# Stored data entries:

-- ==== Sys2Proof/Syntax.lean ====
section
/-! DEFINITION. The fifteen commands, one constructor per row of spec/opcode_table.json (30_encoding.md R76). An
operand is the field of the command word that carries it, as a number, with no scaling (30_encoding.md R73, R74):
which numbers are legal is said by WellFormed and by Decode, and a meaning answers an illegal one with E_ILLEGAL. -/

namespace Sys2Proof

/-- A command. `r` is a register number, `p` a preset number, `wc` a width code, `ord` the Fletcher byte order
(false: least-significant byte first), `opd` the whole 32-bit operand field: a byte operand keeps its upper 24 bits,
because it is the command, not the decoder, that answers them with E_TYPE (30_encoding.md R74). -/
inductive Instr where
  | nop
  | rd (r : BitVec 8)
  | wr (r : BitVec 8) (imm : Word)
  | rst
  | clrerr
  | crcPreset (p : BitVec 8)
  | crcStart
  | crcByteB (opd : Word)
  | crcByteT (opd : Word)
  | crcFinal
  | tabBuild
  | tabRead (opd : Word)
  | flStart (wc : BitVec 2) (ord : Bool)
  | flByte (opd : Word)
  | flFinal
deriving DecidableEq, Repr

end Sys2Proof
end

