-- ==== Sys2Proof/Config.lean ====
section
/-! DEFINITION. What the spec leaves to the implementation (00_scope.md R6) and the free values: what the hidden
table holds after a reset (10_state.md R44, R45; 93_implementation_defined.md I6, "any value"). A free value has no
body, so no proof can know it. RSP_LATENCY and CMD_BUS_ASSEMBLY, the two OPEN parameters of R6, are not arguments of
this model: it represents no time and sees whole words (assumption log entries 8 and 9). -/

namespace Sys2Proof

/-- Free value (assumption log entry 3): what cell `index` of the table holds after the `draw`-th reset. -/
opaque Config.lutCellAfterReset (draw : Nat) (index : Byte) : Word

/-- Free value (assumption log entry 3): the polynomial of the table's key after the `draw`-th reset. -/
opaque Config.lutPolyAfterReset (draw : Nat) : Word

/-- Free value (assumption log entry 3): the width code of the table's key after the `draw`-th reset. -/
opaque Config.lutWcAfterReset (draw : Nat) : BitVec 2

end Sys2Proof
end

# Task:
Work through the records line by line and tally those with the word "DEFINITION". Report only the total.

# Response to this task:
2